The animals are a combination of quarter horses and paint horses, valued around $20,000. Authorities say this was a legal, legitimate breeding farm, but it turns out this is an economic issue instead of intentional neglect by the owner.

The owner is reportedly a homebuilder outside of Montgomery County. He's said to be having trouble finding work and apparently unable to pay the $500 a month in hay to feed the horses.

"We felt it's due to the economy and we spoke with him in-depth. The owner was unable to care for the animals," Hill explained. "It's definitely an economic issue. The cost of feed has gone up."

Investigator Hill says the horses haven't eaten well in weeks and as a result many of the majestic animals are hundreds of pounds underweight.

One by one, the horses will go to the rescue farm in Montgomery for a chance to grow strong again.
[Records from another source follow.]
/-- The same where it is on another member: `n` bytes each of the fabric read's data, which are free values (log entry 176). -/
def readEntry (format n : Nat) (pin : Bool) (s : State) : HeldEntry × State :=
  let k := s.draw
  let v := k.2.draw
  ({ format := format, key := leBytes n k.1, value := leBytes n v.1, pin := pin, score := 0, bad := false }, v.2)

/-- An entry's stored key and value in format `fmt`. -/
def HeldEntry.inFormat (v : KvLayer) (fmt : Nat) (e : HeldEntry) : List Byte × List Byte :=
  if e.format = fmt then (e.key, e.value)
  else
    let hd := hdimOf v.code
    ((encodeKv fmt v.info.kScale (decodeKv e.format hd v.info.kScale e.key)).1, (encodeKv fmt v.info.vScale (decodeKv e.format hd v.info.vScale e.value)).1)

/-- Position `p` of a layer put into the page table at `a'`, from the one at `a` and from the other members; `v` is the layer as it was divided, `v'` as
it is now. A position whose block was here and that has no entry any more is left out. -/
def redivideAt (f a a' : Nat) (v v' : KvLayer) (p : Nat) (pin : Bool) (s : State) : Tried State :=
  let held := v'.heads.map (fun h => heldEntry s f a v h p)
  if !v'.mine p || (v.mine p && held.all (·.isNone)) then .ok s else
  let fmt := (held.findSome? (·.map (·.format))).getD (s.kvFormat f)
  let r := held.foldl (fun (t : List HeldEntry × State) e =>
    match e with
    | some e => (t.1 ++ [e], t.2)
    | none => let q := readEntry fmt (kvEntryBytes fmt (hdimOf v'.code)) pin t.2; (t.1 ++ [q.1], q.2)) ([], s)
  (List.range (listCount fmt (hdimOf v'.code) v'.heads.length)).foldl (fun t k => andThen t (fun s =>
    let es := ((listHeads fmt (hdimOf v'.code) v'.heads k).1).filterMap (fun h => r.1[v'.heads.findIdx (· == h)]?)
    andThen (storeSlot f a' v' k fmt p (es.any (·.pin)) (es.any (·.bad)) (es.map (HeldEntry.inFormat v' fmt)) s) fun s =>
      .ok (match slotFor s f p (s.listPages f a' v'.layer k), es.head? with
        | some q, some e => s.write (s.sheetOffset f q.1 + 1024 + 4 * q.2) (leBytes 4 e.score)
        | _, _ => s))) (.ok r.2)

/-- Session `x` re-divided for the members that are left: a new page table with the pages this member is to hold, the parameter sheet and the counts as
they were, in image slot `k`; `olds` are the layers as they were divided. A sheet that cannot be read poisons the image (04 R109). -/
def redivide (f k : Nat) (olds : List KvLayer) (img : Image) (x : W64) (s : State) : Tried State :=
  match s.sess x with
  | none => .ok s
  | some y =>
    let held := (s.imageSheets f y).eraseDups
    match held.foldl (fun t i => andThen t (touchSheet f i)) (.ok s : Tried State) with
    | .error e =>
      if e.1 = stPoison then .ok (writeBack x (e.2.modSess x (fun y => { y with record := { y.record with imagePoisoned := true } }))) else .error e
    | .ok s =>
      let q := y.record
      let counts := s.read (s.sheetOffset f (s.ptCount q.imageRoot)) 65536
      andThen (freshImage f img (s.read q.paramSheet 65408) s) fun r =>
        let s := pokeSheet f r.1.2.1 65472 (s.read (q.paramSheet + 65472) 64) r.2
        let root := s.sheetOffset f r.1.1
        let s := pokeSheet f (s.ptCount root) 0 counts s
        andThen (olds.foldl (fun t v => andThen t (fun s =>
            let v' := s.kvLayer f img v.layer v.code
            (List.range y.kvNext).foldl (fun t p => andThen t (redivideAt f q.imageRoot root v v' p (txPin (s.txEntry y p)))) (.ok s))) (.ok s)) fun s =>
          let s := held.foldl (fun s i => dropRef f i s) (validate f root (fun _ => true) (List.range y.kvNext) s)
          let s := s.modRec x (fun r' => { r' with imageRoot := root, paramSheet := s.sheetOffset f r.1.2.1, imageSlot := k })
          .ok (if y.isOwner then writeBack x s else s)

/-- The sessions this member holds of the image that was active, re-divided for image `img` in slot `k`. -/
def redivideAll (f k : Nat) (active : Option Nat) (olds : List KvLayer) (img : Image) (s : State) : Tried State :=
  ((s.sessions.filter (fun p => p.2.fold == f && (p.2.isOwner || p.2.share) && some p.2.record.imageSlot == active)).map (·.2.record.sessionId)).foldl
    (fun t x => andThen t (redivide f k olds img x)) (.ok s)

/-- The layers of the active image as they are divided among the members. -/
def State.kvLayers (s : State) (f : Nat) : List KvLayer :=
  match s.activeImage f with
  | some x => (List.range (kvLayerCount x)).map (fun l => s.kvLayer f x l ((x.layers[l]?).elim 0 (·.hdim)))
  | none => []

/-- ACTIVATE_LOAD_COMPLETE (07 R201 steps 3 and 4, 14 R388): the load past its boundary; `status` is what the other members report. A failed
load leaves the fold with no active image. -/
def execActivateLoadComplete (f : Nat) (status : W16) (s : State) : Host.Outcome State Fault Refusal :=
  .next (serve s fun s =>
    match (s.fold f).drain with
    | none => s
    | some d =>
      if !d.loading then s else
      let s := s.modFold f (fun x => { x with drain := none })
      let active := (s.fold f).active
      let olds := s.kvLayers f
      let s := if d.kind = 2 then renumber f s else s
      match s.image f d.arg with
      | none => endDrain d stBadDescriptor [] s
      | some img =>
        let t := if status == stOk then
            andThen (loadImage f d.arg d.depth img s) (if d.kind = 2 then redivideAll f d.arg active olds img else .ok)
          else .error (status, s)
        match t with
        | .ok s => endDrain d stOk (leBytes 8 d.boundary) s
        | .error e => endDrain d e.1 [] (dropExpanded f e.2))

/-- MODEL_RETIRE (07 R203). -/
def execModelRetire (d : Desc) (s : State) : Host.Outcome State Fault Refusal :=
  .next (serve s (descriptor opModelRetire (bodyReserved d [(32, 32)]) false d fun s =>
    let f := s.descFold d
    let k := descByte d 32
    if hasN (s.fold f).registering k then .error (stBusy, s) else
    match (if k < 32 then s.image f k else none) with
    | none => .error (stBadDescriptor, s)
    | some img =>
      if (s.fold f).active = some k || (s.fold f).drain.any (fun q => (q.kind == 1 || q.kind == 2) && q.arg == k) ||
          s.sessions.any (fun p => p.2.fold == f && (p.2.isOwner || p.2.record.state == stateStranded) && p.2.record.imageSlot == k && p.2.record.state != stateClosed) then .error (stBusy, s)
      else
        let s := discardAll f (img.ownSheets ++ img.understudySheets) s
        .ok (complete opModelRetire d stOk 0 [] (s.modFold f (fun x => { x with images := delN x.images k })))))

end Sys2Proof.Machine
end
There is concern, however, that at least two may not make it.

"There are two that I question. That little guy over there," Orendorf said point to one of the animals. "That's going to be touch and go."

Sadly, Orendorf and Hill say they're seeing more and more of these cases, and it's not just with large animals.

"It increases everyday. People losing their homes, abandoning their animals at the house. I would say our calls have doubled," said Hill.

It's all evidence of hard times in the faces and bellies of twenty horses.

"I feel their pain," said Orendorf.

Assuming the horses make a full recovery, they will be adopted out.